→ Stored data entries
===============
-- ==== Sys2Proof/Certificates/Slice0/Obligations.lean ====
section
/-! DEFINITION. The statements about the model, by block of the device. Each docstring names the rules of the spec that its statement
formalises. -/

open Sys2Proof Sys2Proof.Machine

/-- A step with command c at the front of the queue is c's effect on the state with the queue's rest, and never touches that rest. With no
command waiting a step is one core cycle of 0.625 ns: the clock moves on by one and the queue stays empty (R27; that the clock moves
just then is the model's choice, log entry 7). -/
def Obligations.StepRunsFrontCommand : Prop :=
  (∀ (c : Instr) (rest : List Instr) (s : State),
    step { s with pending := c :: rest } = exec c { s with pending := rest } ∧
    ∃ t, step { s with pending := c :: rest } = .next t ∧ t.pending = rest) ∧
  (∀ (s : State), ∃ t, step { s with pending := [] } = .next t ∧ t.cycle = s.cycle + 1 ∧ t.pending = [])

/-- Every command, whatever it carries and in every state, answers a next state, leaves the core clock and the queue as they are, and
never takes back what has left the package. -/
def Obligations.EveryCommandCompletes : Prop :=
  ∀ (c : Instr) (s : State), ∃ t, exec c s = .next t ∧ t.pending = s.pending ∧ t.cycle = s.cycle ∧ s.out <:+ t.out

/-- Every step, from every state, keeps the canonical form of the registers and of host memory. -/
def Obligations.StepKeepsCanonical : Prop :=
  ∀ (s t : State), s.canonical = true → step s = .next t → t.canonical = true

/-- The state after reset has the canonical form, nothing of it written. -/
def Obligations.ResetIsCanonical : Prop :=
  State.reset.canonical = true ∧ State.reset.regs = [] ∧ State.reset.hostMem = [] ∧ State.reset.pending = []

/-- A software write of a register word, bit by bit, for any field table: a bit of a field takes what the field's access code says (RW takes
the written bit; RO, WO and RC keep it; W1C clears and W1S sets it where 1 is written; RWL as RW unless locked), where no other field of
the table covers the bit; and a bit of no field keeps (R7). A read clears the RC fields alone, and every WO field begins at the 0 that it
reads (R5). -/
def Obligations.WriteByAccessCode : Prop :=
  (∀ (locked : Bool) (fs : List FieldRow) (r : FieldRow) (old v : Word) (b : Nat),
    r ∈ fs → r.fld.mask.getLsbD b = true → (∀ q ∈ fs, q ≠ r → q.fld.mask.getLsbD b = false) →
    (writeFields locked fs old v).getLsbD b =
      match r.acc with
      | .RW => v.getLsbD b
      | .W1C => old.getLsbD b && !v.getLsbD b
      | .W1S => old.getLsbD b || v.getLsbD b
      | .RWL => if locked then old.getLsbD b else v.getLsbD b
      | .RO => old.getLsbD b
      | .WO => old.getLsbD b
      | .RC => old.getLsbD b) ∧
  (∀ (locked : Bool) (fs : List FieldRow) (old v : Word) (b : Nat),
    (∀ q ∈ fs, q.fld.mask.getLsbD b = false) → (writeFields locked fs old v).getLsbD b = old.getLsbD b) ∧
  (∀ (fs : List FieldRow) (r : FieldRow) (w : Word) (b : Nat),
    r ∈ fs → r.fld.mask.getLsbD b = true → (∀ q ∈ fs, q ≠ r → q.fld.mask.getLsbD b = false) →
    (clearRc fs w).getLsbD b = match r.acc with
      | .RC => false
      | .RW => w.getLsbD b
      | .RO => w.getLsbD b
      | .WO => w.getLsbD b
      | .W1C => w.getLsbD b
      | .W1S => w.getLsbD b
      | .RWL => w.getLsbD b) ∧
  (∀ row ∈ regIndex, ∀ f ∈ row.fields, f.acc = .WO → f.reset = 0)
===============
→ Exercise details
Across the entries, each line containing the word "rest" is to be counted once; the total alone is to be given.

→ Solution to this task
4